Description:
------------
This issue is somewhat similar to http://cve.mitre.org/cgi-bin/cvename.cgi?name=CVE-2008-5658 but more limited: it only allows you to create new directories, not files.

Inside php_zip.c there's a function called php_zip_make_relative_path which is used to sanitize the file path when extracting a file/directory from a ZIP. When extracting a file the sanitized pathname is used, so files are only created inside of the directory where they're being extracted. However, for directories, the unsanitized/user-provided "file" value is used instead of the sanitized"path_cleaned" value (https://github.com/php/php-src/blob/026b41ba664bd8f76d6d201d7af8e70c8b650194/ext/zip/php_zip.c#L172-L176). As a result, a directory can be created outside of the directory where a ZIP file is being extracted.

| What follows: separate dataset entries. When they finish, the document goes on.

-- ==== Sys2Proof/Machine/Surf.lean ====
section
/-! DEFINITION. Surface pools: taking a surface for a new frame, releasing a frame with its header and both check
values, the newest complete surface, pins and pool keys (R100 to R110, R115, R187, R239, R240). -/

namespace Sys2Proof.Machine

/-- Pool of ingest context c. -/
def poolIng (c : Nat) : Nat := c
/-- Pool of camera context c (colour). -/
def poolCam (c : Nat) : Nat := 2048 + c
/-- IR pool of camera context c. -/
def poolIr (c : Nat) : Nat := 2064 + c
/-- Pool of decode session n. -/
def poolDec (n : Nat) : Nat := 2080 + n
/-- GRAPHIC pool g. -/
def poolGfx (g : Nat) : Nat := 2304 + g
/-- Reference pool of encode channel c. -/
def poolEnc (c : Nat) : Nat := 4096 + c

/-- A surface pool. -/
def State.pool (s : State) (k : Nat) : Pool := Tbl.get s.pools k
/-- Replaces a pool. -/
def State.setPool (s : State) (k : Nat) (p : Pool) : State := { s with pools := Tbl.set s.pools k p }
/-- Changes a pool. -/
def State.modPool (s : State) (k : Nat) (f : Pool → Pool) : State := s.setPool k (f (s.pool k))

/-- The surface of an index. -/
def Pool.surf (p : Pool) (i : Nat) : Surface := p.surfs.getD i default
/-- Changes the surface of an index. -/
def Pool.modSurf (p : Pool) (i : Nat) (f : Surface → Surface) : Pool := { p with surfs := p.surfs.modify i f }

/-- The surface of an address, in the pool or among those a replaced pool left. -/
def Pool.atAddr (p : Pool) (addr : Nat) : Option Surface := (p.surfs ++ p.old).find? (fun f => f.addr == addr)

/-- Changes the surface of an address, in the pool or among those a replaced pool left. -/
def Pool.modAt (p : Pool) (addr : Nat) (f : Surface → Surface) : Pool :=
  let g := fun (x : Surface) => if x.addr = addr then f x else x
  { p with surfs := p.surfs.map g, old := p.old.map g, oldNewest := p.oldNewest.map g }

/-- Index of the newest complete surface. -/
def Pool.newestIdx (p : Pool) : Option Nat := p.order.getLast?

/-- The newest complete surface: this pool's, or the one a replaced pool left until the first frame is complete (R169). -/
def Pool.newest (p : Pool) : Option Surface :=
  match p.newestIdx with
  | some i => some (p.surf i)
  | none => p.oldNewest

/-- The newest surface that was complete before a device time: one completed at that very time does not count (R115). -/
def Pool.newestBefore (p : Pool) (t : Nat) : Option Surface :=
  match (p.order.filter (fun i => decide ((p.surf i).since < t))).getLast? with
  | some i => some (p.surf i)
  | none => p.oldNewest

/-- A pinned surface, one being written, or a marked reference buffer (R115, R187, R239). -/
def Surface.inUse (f : Surface) : Bool := !f.pins.isEmpty || f.busy || f.short || f.long || f.key

/-- The surface a writer takes at a frame start (R187): the lowest index without a complete header, else the oldest complete
one; never a pinned or marked one, one being written, or the newest. -/
def Pool.candidate (p : Pool) : Option Nat :=
  let free := fun i => !(p.surf i).inUse && p.writing != some i
  match (List.range p.surfs.length).find? (fun i => (p.surf i).header.isNone && free i) with
  | some i => some i
  | none => (p.order.dropLast).find? free

/-- Takes a surface: its header is overwritten with zeros before the first pixel (R187, R240). -/
def Pool.take (p : Pool) : Option (Nat × Pool) :=
  p.candidate.map (fun i =>
    (i, { (p.modSurf i (fun f => { f with header := none, lines := [], bandAt := [], zeroed := true, busy := true, patch := [] })) with order := p.order.filter (· != i), writing := some i }))

/-- The interconnect's class of a surface by the identity of its writer (R111, R487): 0 VIDEO, 1 GRAPHIC. -/
def classOf (master : Nat) : Nat := if master = 8 ∨ master = 10 ∨ master = 12 ∨ master = 13 ∨ master = 14 then 0 else 1

/-- The header of a released frame, sealed with both check values at the surface's address (R105, R108 to R110). -/
def mkHeader (tag : Tag) (content : Word) (w h fmt master addr done : Nat) : Header :=
  let hd : Header := { tag := tag.sealed, contentCrc := content, width := w, height := h, format := fmt, writer := master,
                       cls := classOf master, done := done }
  { hd with integrityCrc := hd.integrity addr }

/-- FLAGS.STILL and CLASS of the header of a surface that a STILL layer holds, or that the last one has let go; the check values
stay right where they were right (R107, R108; log 154). -/
def Header.hold (hd : Header) (addr : Nat) (on : Bool) : Header :=
  let f := hd.tag.flags
  let fl := if on then f ||| fSTILL else f - (f &&& fSTILL)
  let ok := crc8 hd.tag.covered = hd.tag.crc ∧ hd.integrity addr = hd.integrityCrc
  let h1 : Header := { hd with tag := { hd.tag with flags := fl }, cls := if on then 2 else 0 }
  if ok then
    let h2 : Header := { h1 with tag := h1.tag.sealed }
    { h2 with integrityCrc := h2.integrity addr }
  else h1

/-- What a writer knows of a finished frame. -/
structure FrameOut where
  lines : List (List Nat)
  width : Nat
  height : Nat
  time : Nat
  basis : Nat
  flags : Nat
  master : Nat
  /-- when its bands were written, where the writer's cursor is known (R273) -/
  bandAt : List Nat := []

/-- The surface with the header of a finished frame: PTP time `now`, device time `dev` (R100, R108). -/
def Surface.seal (g : Surface) (source seq fmt : Nat) (f : FrameOut) (now dev : Nat) : Surface :=
  let tag : Tag := { sourceId := source, flags := f.flags, seq := seq, time := f.time % (2 ^ 30 * 1000000000), basis := f.basis }
  { g with lines := f.lines, since := dev, busy := false, bandAt := f.bandAt, patch := []
           header := some (mkHeader tag (contentCrc f.lines) f.width f.height fmt f.master g.addr now) }

/-- Releases the frame written into surface i: the header goes last, the surface becomes the newest complete one, and
SEQUENCE advances (R102, R108, R190); a surface that a replaced pool left is the source's newest no more (R169). -/
def Pool.release (p : Pool) (i : Nat) (f : FrameOut) (now dev : Nat) : Pool :=
  let p1 := p.modSurf i (fun g => g.seal p.sourceId p.nextSeq p.format f now dev)
  { p1 with order := p1.order.filter (· != i) ++ [i], writing := if p.writing = some i then none else p.writing
            nextSeq := (p.nextSeq + 1) % 2 ^ 32, oldNewest := if p.order.isEmpty then p.oldNewest else none, writerFault := false
            old := p.old.map (fun g => { g with pins := g.pins.filter (· != 303) }) }

/-- Releases the frame written into the surface at an address. One of a pool that has been replaced since becomes the source's
newest until the first frame of the new pool is complete (R169). -/
def Pool.releaseAt (p : Pool) (addr source fmt : Nat) (f : FrameOut) (now dev : Nat) : Pool :=
  match p.surfs.findIdx? (fun g => g.addr == addr) with
  | some i => p.release i f now dev
  | none =>
    match p.old.find? (fun g => g.addr == addr) with
    | none => p
    | some g =>
      let g1 := g.seal source p.nextSeq fmt f now dev
      let newest := p.order.isEmpty && source == p.sourceId
      { p with old := p.old.map (fun x => if x.addr = addr then { g1 with pins := if newest then 303 :: x.pins else x.pins }
                        else if newest then { x with pins := x.pins.filter (· != 303) } else x)
               nextSeq := if source = p.sourceId then (p.nextSeq + 1) % 2 ^ 32 else p.nextSeq
               oldNewest := if newest then some g1 else p.oldNewest }

/-- Gives up the surface being written; it stays without a header (R187). -/
def Pool.abandon (p : Pool) : Pool :=
  { p with writing := none, surfs := match p.writing with | some i => p.surfs.modify i (fun g => { g with busy := false }) | none => p.surfs }

/-- Gives up the surface at an address. -/
def Pool.abandonAt (p : Pool) (addr : Nat) : Pool :=
  let f := fun (g : Surface) => if g.addr = addr then { g with busy := false } else g
  { p with surfs := p.surfs.map f, old := p.old.map f
           writing := match p.writing with | some i => if (p.surf i).addr = addr then none else some i | none => none }

/-- Adds a holder to a surface (R115, R239). -/
def Pool.pin (p : Pool) (i holder : Nat) : Pool := p.modSurf i (fun f => { f with pins := holder :: f.pins })

/-- Takes a holder off every surface of a pool. -/
def Pool.unpin (p : Pool) (holder : Nat) : Pool :=
  { p with surfs := p.surfs.map (fun f => { f with pins := f.pins.filter (· != holder) })
           old := p.old.map (fun f => { f with pins := f.pins.filter (· != holder) }) }

/-- Draws a free value: the model's own counter advances. -/
def State.draw (s : State) : Nat × State := (s.free, { s with free := s.free + 1 })

/-! ### DRAM allocation (R478) -/

/-- Bytes of an allocation granule, 2 MiB (R478). -/
def granule : Nat := 2097152

/-- First address of DRAM in the device address space (R613). -/
def dramBase : Nat := 0x010000000000

/-- First-fit: the lowest start at or above `at0` where n granules lie free below `cap`; runs are sorted by start. -/
def firstFit (n cap : Nat) : List (Nat × Nat) → Nat → Option Nat
  | [], at0 => if at0 + n ≤ cap then some at0 else none
  | (st, len) :: t, at0 => if at0 + n ≤ st then some at0 else firstFit n cap t (max at0 (st + len))

/-- Allocates one contiguous run for an object of some bytes (R478); none when no run is free. -/
def State.alloc (s : State) (bytes : Nat) : Option (Nat × State) :=
  let n := max 1 (ceilDiv bytes granule)
  (firstFit n s.dramGranules s.runs 512).map (fun st =>
    (dramBase + st * granule, { s with runs := Tbl.insert s.runs st n }))

/-- Allocates k objects of the same size, or none of them. -/
def State.allocMany (s : State) (bytes : Nat) : Nat → Option (List Nat × State)
  | 0 => some ([], s)
  | k + 1 =>
    match s.alloc bytes with
    | none => none
    | some (a, s1) => (State.allocMany s1 bytes k).map (fun r => (a :: r.1, r.2))

/-- Returns the granules of the object at an address (R478). -/
def State.release (s : State) (addr : Nat) : State :=
  let k := (addr - dramBase) / granule
  { s with runs := Tbl.erase s.runs k, mem := { s.mem with stale := (k, Tbl.get s.runs k) :: s.mem.stale.filter (fun e => e.1 != k) } }

/-- Returns the granules of several objects. -/
def State.releaseAll (s : State) (addrs : List Nat) : State := addrs.foldl State.release s

/-- Tiles of a ZLC surface (R312). -/
def zlcTiles (w h : Nat) : Nat := ceilDiv w 64 * ceilDiv h 16

/-- Slot bytes of a ZLC format (R312). -/
def zlcSlot (fmt : Nat) : Nat := if fmt = 0x21 then 1920 else if fmt = 0x22 then 3840 else 2560

/-- Worst-case ZLC size: header, directory and slots (R312). -/
def zlcSize (w h fmt : Nat) : Nat :=
  let t := zlcTiles w h
  64 + ceilDiv t 64 * 64 + t * zlcSlot fmt

/-! ### Binding and freeing pools -/

/-- A freshly allocated pool (R186). -/
def newPool (addrs : List Nat) (src w h fmt seq cls : Nat) : Pool :=
  { bound := true, sourceId := src, maxW := w, maxH := h, format := fmt, cls := cls, nextSeq := seq,
    surfs := addrs.map (fun a => { addr := a }) }

/-- Surfaces of a pool that is replaced or freed: those that nothing holds return their granules now, those pinned or being
written stay until they are let go (R169, R258). -/
def Pool.leftover (p : Pool) : List Surface × List Nat :=
  let all := (p.old ++ p.surfs).map (fun f => { f with pins := f.pins.filter (· != 303) })
  let kept := fun (f : Surface) => !f.pins.isEmpty || f.busy
  (all.filter kept, (all.filter (fun f => !kept f)).map (·.addr))

/-- Frees a pool; pinned surfaces stay until they are let go. -/
def State.freePool (s : State) (k : Nat) : State :=
  let o := s.pool k
  (s.releaseAll o.leftover.2).setPool k { (default : Pool) with old := o.leftover.1 }

/-- Lets go the surfaces of replaced pools that nothing pins any more (R169, R258). -/
def State.collect (s : State) (k : Nat) : State :=
  let o := s.pool k
  let dead := (o.old.filter (fun f => f.pins.isEmpty && !f.busy)).map (·.addr)
  (s.releaseAll dead).setPool k { o with old := o.old.filter (fun f => !f.pins.isEmpty || f.busy) }

/-- Keys of the bound pools that carry a source ID. -/
def State.poolsOf (s : State) (src : Nat) : List Nat :=
  (s.pools.filter (fun e => e.2.bound && e.2.cls == 0 && e.2.sourceId == src)).map (·.1)

/-- The PTP time nearest an arrival that maps to an RTP timestamp of a clock of hz Hz (R103). -/
def rtpToPtp (hz ts arrival : Nat) : Nat :=
  let a := arrival * hz / 1000000000
  let d : Int := ((ts : Int) - a) % (2 ^ 32 : Nat)
  let d' := if 2 * d < (2 ^ 32 : Nat) then d else d - (2 ^ 32 : Nat)
  ceilDiv (((a : Int) + d').toNat * 1000000000) hz

/-- Tag time, basis and flags of a frame by the rules of R103 and R104: a capture time later than the arrival is clamped. -/
def tagTime (basis0 : Bool) (hz ts arrival : Nat) : Nat × Nat × Nat :=
  if basis0 then
    let t := rtpToPtp hz ts arrival
    if arrival < t then (arrival, 1, fCLAMPED) else (t, 0, 0)
  else (arrival, 1, 0)

/-! ### Tags and headers checked (R105, R106, R110, R122, R395) -/

/-- A tag time, known modulo 2^30 s, brought next to a PTP time (R106). -/
def nearTag (tag now : Nat) : Int :=
  let m := 2 ^ 30 * sec
  let d := ((tag : Int) - now + (2 ^ 29 * sec : Nat)) % (m : Nat) - (2 ^ 29 * sec : Nat)
  (now : Int) + d

/-- The tag time that the checks use: the stored time plus the steps recorded for its source (R395). -/
def State.tagTimeOf (s : State) (t : Tag) : Int :=
  nearTag t.time s.ptp + ((s.tm.seqSteps.filter (fun e => e.1 == t.sourceId && decide ((e.2.1 + 2 ^ 32 - t.seq) % 2 ^ 32 < 2 ^ 31))).map
    (fun e => e.2.2)).sum

/-- Pool of a VIDEO source: the bound one that carries the source ID. -/
def State.poolOfSource (s : State) (src : Nat) : Option Nat := ((s.poolsOf src).filter (fun k => decide (k < 2304)))[0]?

/-- A header as it stands in DRAM: bytes written over the interconnect lie over those of its writer (R112). -/
def Surface.headerBytes (f : Surface) (hd : Header) : List Byte := hd.bytes.zipIdx.map (fun e => (Tbl.find f.patch e.2).getD e.1)

/-- Integrity of a surface header as it stands in DRAM: both check values (R105, R110, R122). -/
def headerBad (f : Surface) (hd : Header) : Bool :=
  if f.patch.all (fun e => decide (64 ≤ e.1)) then decide (crc8 hd.tag.covered ≠ hd.tag.crc) || decide (hd.integrity f.addr ≠ hd.integrityCrc)
  else
    let b := f.headerBytes hd
    decide (crc8 (b.take 12 ++ (b.drop 13).take 3) ≠ b.getD 12 0)
      || decide (crc32cFold (BitVec.ofNat 32 (f.addr / 2 ^ 12) ^^^ BitVec.ofNat 32 (Body.u32 b 8)) (b.take 20 ++ b.drop 24) ≠ BitVec.ofNat 32 (Body.u32 b 20))

/-- SEQUENCE a lies behind b by less than 2^31 (R122). -/
def seqBack (a b : Nat) : Bool := decide ((b + 2 ^ 32 - a) % 2 ^ 32 ≠ 0 ∧ (b + 2 ^ 32 - a) % 2 ^ 32 < 2 ^ 31)

end Sys2Proof.Machine
end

Compared to CVE-2008-5658 this is a much more minor issue since it is limited to the creation of directories rather than files. This issue appears to have been previously reported as #67996 but was closed as not a bug.

Test script:
---------------
<?php
$archive = new ZipArchive();
$archive->open('a.zip',ZipArchive::CREATE);
$archive->addEmptyDir("../down2/");
$archive->close();

$archive2 = new ZipArchive();
$archive2->open('a.zip');
$archive2->extractTo('.');
$archive2->close();

Expected result:
----------------
A directory called down2 is created inside of .

Actual result:
--------------
A directory called down2 is created inside of the parent directory.